# Can you can store bought kielbasa?



## tinknocker66 (Jul 15, 2009)

I have a couple pounds and was wondering if i can can it.my guess is 90 min. at 10 lb.


----------



## arrocks (Oct 26, 2011)

Yep. It is a hot pack only item and is supposed to be cut into chunks first. 

"cut cased sausage into 3- to 4-inch links. Cook until lightly browned." Can in broth, water or tomato juice.

See: http://nchfp.uga.edu/how/can_05/ground_chopped.html


----------



## PlicketyCat (Jul 14, 2010)

I can kielbasa, brats, franks and link sausage a lot. Just cut them to fit the jar if necessary, pack them into sterile wide mouth jars, 90 mins @ 10 lbs (weighted/sea level) for quarts, 75 mins @ 10 lbs for pints -- no broth, no precooking (unless you want them browned for extra flavor and so they don't stick together). Just like "raw pack" of any other meat.

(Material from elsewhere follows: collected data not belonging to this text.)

/-- The TAKEN order ends with a code, or none for a withdrawal: its requests that wait go, its tone load stops, and the
two writes of its final write are presented; nothing else changes (R136, R138). -/
theorem endTaken_eq {code : ResultCode} {state : Nat} {s : State} {o : TakenOrder} (h : s.walker.taken = some o)
    (he : o.ending = false) :
    endTaken code state s =
      { s with
        walker := { s.walker with
          taken := some (endedTaken code o)
          bank0 := stopBank o.number s.walker.bank0
          bank1 := stopBank o.number s.walker.bank1
          toneReads := s.walker.toneReads.filter fun r => !tonePurpose o.number r }
        port := { s.port with
          cacheRequests := s.port.cacheRequests.filter fun r =>
            !(match r.purpose with | .directoryEntry _ => true | _ => false)
          walkerRequests := (s.port.walkerRequests.filter fun r => !takenPurpose r.purpose) ++
            [writeRequest (o.address + 24) (finalGroup code .none o.clamps 0 0 0 0) .orderWrite,
              writeRequest o.address (leBytes 4 state) (.finalState true)] } } := by
  unfold endTaken
  rw [h]
  dsimp only
  rw [he, if_neg (by decide)]
  simp only [abandonSetup, stopLoad, modTaken, modWalker, dropCache, dropWalker, modPort, presentFinal, presentWalker,
    h, Option.map_some]
  rfl

end Sys2Proof.Machine
end

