/-- Settles O18. -/
theorem stopDrains : Obligations.StopDrains := by
  refine ⟨fun s running => .of_settle rfl (writeStop_eq running), ?held, ?stopped, ?last, ?pulse⟩
  case held =>
    intro s draining held
    have out : abortPulseDue s = false := by simp [abortPulseDue, draining]
    refine ⟨fun h => ?_, fun h => ?_⟩
    · have : noOrderHeld s = false := by
        rw [Bool.eq_false_iff, Ne, noOrderHeld_iff]
        exact not_not.2 h
      simp [controlAdvance, this, out]
    · simp [controlAdvance, draining, (noOrderHeld_iff s).2 h, setRunState, modPort]
  case stopped =>
    intro s running quiet order fallback taken active none
    have due : NothingDue (writeStop s) := by
      rw [writeStop_eq running]
      exact ⟨⟨quiet.fifo, quiet.reservation, quiet.trigger, quiet.merge, quiet.work, quiet.writer,
        quiet.queue, quiet.rate,
        quiet.start⟩, order, fallback, taken, active⟩
    have settled := settle_draining due (by rw [writeStop_eq running])
      (by
        rw [writeStop_eq running]
        exact fun r hr => none r (List.mem_of_mem_filter hr))
    refine ⟨_, congrArg Host.Outcome.next settled, ?_⟩
    rw [setCause_eq, writeStop_eq running]
    exact ⟨rfl, rfl, rfl, rfl⟩
  case last =>
    intro s a r data draining quiet taken active granted kind purpose sendable inside none
    have due : WriteDue s .orderWalker r data := ⟨granted, kind, sendable, inside⟩
    have requests : ∀ x ∈ (sentState s .orderWalker r data).port.walkerRequests, x.purpose ≠ .withdrawnState :=
      fun x hx => none x (takeWaiting_walkerRequests hx)
    have ended : grantTurn s = countFinished (dropActive (sentState s .orderWalker r data)) := by
      rw [due.turn_eq, purpose]
      rfl
    obtain ⟨_, _, _, _, _, _, _, dropped⟩ := dropActive_eq (s := sentState s .orderWalker r data) (a := a)
      (by simpa using active)
    rw [dropped] at ended
    have nothing : NothingDue (grantTurn s) := by
      rw [ended]
      exact ⟨⟨by simpa [countFinished] using quiet.fifo, by simpa [countFinished] using quiet.reservation,
        by simpa [countFinished] using quiet.trigger, by simpa [countFinished] using quiet.merge,
        by simpa [countFinished] using quiet.work, by simpa [countFinished] using quiet.writer,
        by simpa [countFinished] using quiet.queue, by simpa [countFinished] using quiet.rate,
        by simpa [countFinished] using quiet.start⟩, rfl, rfl, by simpa [countFinished] using taken, rfl⟩
    have settled := settle_draining nothing (by rw [ended]; simpa [countFinished] using draining)
      (by
        rw [ended]
        intro x hx
        rcases List.mem_append.1 hx with old | new
        · exact requests x old
        · rw [List.mem_singleton.1 new]
          exact fun h => nomatch h)
    refine ⟨_, congrArg Host.Outcome.next settled, ?_⟩
    rw [setCause_eq, ended]
    exact ⟨rfl, rfl, rfl⟩
  case pulse =>
    intro s clearing aborting pulsing asked start
    refine ⟨pulseOver s, rfl, ?_⟩
    unfold pulseOver
    rw [if_pos clearing]
    exact endClear_aborting aborting pulsing asked start

/-! ## ABORT -/

theorem failActive_of_none {code : ResultCode} {s : State} (active : s.walker.active = none) :
    failActive code s = s := by
  unfold failActive
  rw [active]

theorem endTaken_of_none {code : ResultCode} {state : Nat} {s : State} (taken : s.walker.taken = none) :
    endTaken code state s = s := by
  unfold endTaken
  rw [taken]

/-- ABORT in RUNNING and DRAINING (R186). -/
theorem writeAbort_orders {s : State} (h : s.port.runState = .running ∨ s.port.runState = .draining) :
    writeAbort s = failHeld .aborted (walkOff (setRunState .aborting s)) := by
  unfold writeAbort
  rw [if_neg (by rcases h with h | h <;> simp [h]), if_pos (by rcases h with h | h <;> simp [h])]
  rfl

/-- The walk OFF in ABORTING (R126, R186). -/
theorem walkOff_aborting (s : State) : walkOff (setRunState .aborting s) =
    { s with
      port := { s.port with
        runState := .aborting
        walkerRequests := s.port.walkerRequests.filter fun r => !chainPurpose r.purpose }
      walker := { s.walker with
        phase := .off
        examination := none
        recheckTimer := if s.walker.taken.isSome then s.walker.recheckTimer else none } } := rfl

Here's a good photo editorial on canning bratwurst.


----------



## suitcase_sally (Mar 20, 2006)

Be forewarned though. Most of the flavor gets cooked out of the sausage and into the liquid (or the liquid that forms with raw pack). I found the sausage to turn out rather bland.


----------



## PlicketyCat (Jul 14, 2010)

That's one of the reasons why I prefer raw packing, if you add the small amount of congealed juices and fat from the bottom of the jar when you warm the meat up again, all the flavor is there and the texture is good. When I tried hot pack in broth most of the flavor went out with the broth and the texture was grainy, even if you reheated in a little of the broth.


----------